3) Hallenstein Glasson Holdings Limited (NZX: HLG) (Recommendation: Hold, Potential Upside: Low Double-Digit ) (M-Cap: ~NZ$373.4 million, Gross Dividend Yield: 8.667%)
About the Company
Business Description: Hallenstein Glasson Holdings Limited happens to be a non-trading holding company. The principal trading subsidiaries are Glassons Limited, Glassons Australia Ltd (involved in retail of women’s apparel), Hallenstein Bros Limited as well as Hallenstein Brothers Australia Limited (retail of men’s apparel). Notably, subsidiaries are 100% owned by Hallenstein Glasson Holdings Limited.

Outlook
The first eight weeks of FY21 have witnessed sales growth of +10.71% Y-o-Y, which has been mainly driven by online sales as physical store growth has been slower, particularly in CBD locations. Whilst this is a positive result, the company would be careful in regard to the future impacts of coronavirus.
Technical Overview:
Weekly Chart –

Source: Refinitiv (Thomson Reuters)
Note: Purple colour lines are Bollinger Bands® with the upper band suggesting overbought status while the lower band oversold status https://www.bollingerbands.com/
Going forward, the stock may have resistance around the upper Bollinger band of $6.88 whereas on price retreating, it may find good support around $5.93, as has been derived from the trend line.
Considering the technical analysis and better current ratio as compared to the industry median, we give a “Hold” recommendation on the stock at the current price of NZ$6.260 per share, up by 0.16% on November 12, 2020.
4) Kathmandu Holdings Limited (NZX: KMD) (Recommendation: Buy, Potential Upside: Low Double-Digit) (M-Cap: ~NZ$907.52 million)
About the Company
Kathmandu Holdings Limited (NZX: KMD) is a marketer, designer, wholesaler and retailer of footwear, apparel, and equipment for surfing and outdoors. The company operates in New Zealand, Australia, North America, Europe, South East Asia as well as Brazil.

Outlook
The company has witnessed mixed same store sales performance during the first seven weeks of FY21 due to the disruption triggered by the COVID-19, with store closures observed at Melbourne, Auckland, Hawaii, Bali, and stores at airport. However, the market is now expected to improve in the coming period. The company’s investment into omni-channel capabilities allows it to quickly respond to the shifts in consumer habits as well as robust growth in online demand.
Valuation Methodology: P/E Based Relative Valuation (Illustrative)

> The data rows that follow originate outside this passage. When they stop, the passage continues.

-- ==== Sys2Proof/Laws/Decode.lean ====
section
/-! SUPPORT. The fields of an assembled word (R35, R36): the formula of R36 lays the fields side by side, and each slice
of R35 gives its field back. -/

namespace Sys2Proof

/-- The formula of R36 lays the six fields side by side (R35). -/
theorem encodeR_eq_append (f7 : BitVec 7) (rs2 rs1 : RegNum) (f3 : BitVec 3) (rd : RegNum) :
    encodeR f7 rs2 rs1 f3 rd = f7 ++ rs2 ++ rs1 ++ f3 ++ rd ++ opcodeRvx10 := by
  apply BitVec.eq_of_getLsbD_eq
  intro i hi
  simp only [encodeR, BitVec.getLsbD_append, BitVec.getLsbD_or, BitVec.getLsbD_shiftLeft, BitVec.getLsbD_setWidth]
  interval_cases i <;> simp

@[simp] theorem opcodeOf_encodeR (f7 : BitVec 7) (rs2 rs1 : RegNum) (f3 : BitVec 3) (rd : RegNum) :
    opcodeOf (encodeR f7 rs2 rs1 f3 rd) = opcodeRvx10 := by
  rw [encodeR_eq_append]
  apply BitVec.eq_of_getLsbD_eq
  intro i hi
  simp only [opcodeOf, BitVec.getLsbD_extractLsb', BitVec.getLsbD_append]
  interval_cases i <;> simp

@[simp] theorem rdOf_encodeR (f7 : BitVec 7) (rs2 rs1 : RegNum) (f3 : BitVec 3) (rd : RegNum) :
    rdOf (encodeR f7 rs2 rs1 f3 rd) = rd := by
  rw [encodeR_eq_append]
  apply BitVec.eq_of_getLsbD_eq
  intro i hi
  simp only [rdOf, BitVec.getLsbD_extractLsb', BitVec.getLsbD_append]
  interval_cases i <;> simp

@[simp] theorem funct3Of_encodeR (f7 : BitVec 7) (rs2 rs1 : RegNum) (f3 : BitVec 3) (rd : RegNum) :
    funct3Of (encodeR f7 rs2 rs1 f3 rd) = f3 := by
  rw [encodeR_eq_append]
  apply BitVec.eq_of_getLsbD_eq
  intro i hi
  simp only [funct3Of, BitVec.getLsbD_extractLsb', BitVec.getLsbD_append]
  interval_cases i <;> simp

@[simp] theorem rs1Of_encodeR (f7 : BitVec 7) (rs2 rs1 : RegNum) (f3 : BitVec 3) (rd : RegNum) :
    rs1Of (encodeR f7 rs2 rs1 f3 rd) = rs1 := by
  rw [encodeR_eq_append]
  apply BitVec.eq_of_getLsbD_eq
  intro i hi
  simp only [rs1Of, BitVec.getLsbD_extractLsb', BitVec.getLsbD_append]
  interval_cases i <;> simp

@[simp] theorem rs2Of_encodeR (f7 : BitVec 7) (rs2 rs1 : RegNum) (f3 : BitVec 3) (rd : RegNum) :
    rs2Of (encodeR f7 rs2 rs1 f3 rd) = rs2 := by
  rw [encodeR_eq_append]
  apply BitVec.eq_of_getLsbD_eq
  intro i hi
  simp only [rs2Of, BitVec.getLsbD_extractLsb', BitVec.getLsbD_append]
  interval_cases i <;> simp

@[simp] theorem funct7Of_encodeR (f7 : BitVec 7) (rs2 rs1 : RegNum) (f3 : BitVec 3) (rd : RegNum) :
    funct7Of (encodeR f7 rs2 rs1 f3 rd) = f7 := by
  rw [encodeR_eq_append]
  apply BitVec.eq_of_getLsbD_eq
  intro i hi
  simp only [funct7Of, BitVec.getLsbD_extractLsb', BitVec.getLsbD_append]
  interval_cases i <;> simp

/-- A word is its six fields side by side (R35). -/
theorem word_eq_fields (w : Word) :
    w = funct7Of w ++ rs2Of w ++ rs1Of w ++ funct3Of w ++ rdOf w ++ opcodeOf w := by
  apply BitVec.eq_of_getLsbD_eq
  intro i hi
  simp only [funct7Of, rs2Of, rs1Of, funct3Of, rdOf, opcodeOf, BitVec.getLsbD_extractLsb', BitVec.getLsbD_append]
  interval_cases i <;> simp

/-- Under the opcode 0x0B, assembling the fields of a word gives the word back (R36). -/
theorem encodeR_fields {w : Word} (h : opcodeOf w = opcodeRvx10) :
    encodeR (funct7Of w) (rs2Of w) (rs1Of w) (funct3Of w) (rdOf w) = w := by
  rw [encodeR_eq_append]
  conv_rhs => rw [word_eq_fields w, h]

/-- All that the opcode map can answer (R39). -/
theorem opcodeMap_cases {f7 : BitVec 7} {f3 : BitVec 3} {mk : RegNum → RegNum → RegNum → Instr}
    (h : opcodeMap f7 f3 = some mk) :
    (f7 = 0#7 ∧ f3 = 0#3 ∧ mk = .andn) ∨ (f7 = 0#7 ∧ f3 = 1#3 ∧ mk = .orn) ∨ (f7 = 0#7 ∧ f3 = 2#3 ∧ mk = .xnor) ∨
    (f7 = 1#7 ∧ f3 = 0#3 ∧ mk = .min) ∨ (f7 = 1#7 ∧ f3 = 1#3 ∧ mk = .max) ∨ (f7 = 1#7 ∧ f3 = 2#3 ∧ mk = .minu) ∨
    (f7 = 1#7 ∧ f3 = 3#3 ∧ mk = .maxu) ∨ (f7 = 2#7 ∧ f3 = 0#3 ∧ mk = .rol) ∨ (f7 = 2#7 ∧ f3 = 1#3 ∧ mk = .ror) ∨
    (f7 = 3#7 ∧ f3 = 0#3 ∧ mk = fun rd rs1 _ => .abs rd rs1) := by
  simp only [← BitVec.toNat_inj]
  unfold opcodeMap at h
  split at h <;> simp_all

/-- A word under the opcode 0x0B decodes by the opcode map (R40). -/
theorem decode_of_opcode {w : Word} (h : opcodeOf w = opcodeRvx10) :
    decode w = match opcodeMap (funct7Of w) (funct3Of w) with
      | some mk => .instr (mk (rdOf w) (rs1Of w) (rs2Of w))
      | none => .reserved w := by
  unfold decode
  exact if_pos h

/-- A word that decodes to an instruction has the opcode 0x0B and a pair of the opcode map (R40). -/
theorem decode_instr_cases {w : Word} {i : Instr} (h : decode w = .instr i) :
    opcodeOf w = opcodeRvx10 ∧ ∃ mk, opcodeMap (funct7Of w) (funct3Of w) = some mk ∧
      i = mk (rdOf w) (rs1Of w) (rs2Of w) := by
  unfold decode at h
  split at h
  · next ho =>
    refine ⟨ho, ?_⟩
    split at h
    · next mk hm => exact ⟨mk, hm, (Decoded.instr.inj h).symm⟩
    · simp at h
  · simp at h

/-- A word handed to `BaseStep` is handed over whole (R40, R70). -/
theorem decode_base_eq {w v : Word} (h : decode w = .base v) : v = w := by
  unfold decode at h
  split at h
  · split at h <;> simp at h
  · exact (Decoded.base.inj h).symm

end Sys2Proof
end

P/E Based Relative Valuation (Source: Refinitiv (Thomson Reuters))
We have applied P/E based relative valuation (on an illustrative basis) and the target price reflects a rise of low double-digit (in % terms).

Comparative Price Chart (Source: Refinitiv (Thomson Reuters))
Disclaimer
Kalkine New Zealand Limited is authorised to provide class advice only. The information on this site does not take into account any of your investment objectives, financial situation or needs. Before you make a decision about whether to acquire a financial product, you should obtain the Product Disclosure Statement from the product issuer. You should consider the appropriateness of advice taking into account your own objectives, financial situation and needs and seek independent financial advice before making any financial decisions.
Past performance is not a reliable indicator of future performance.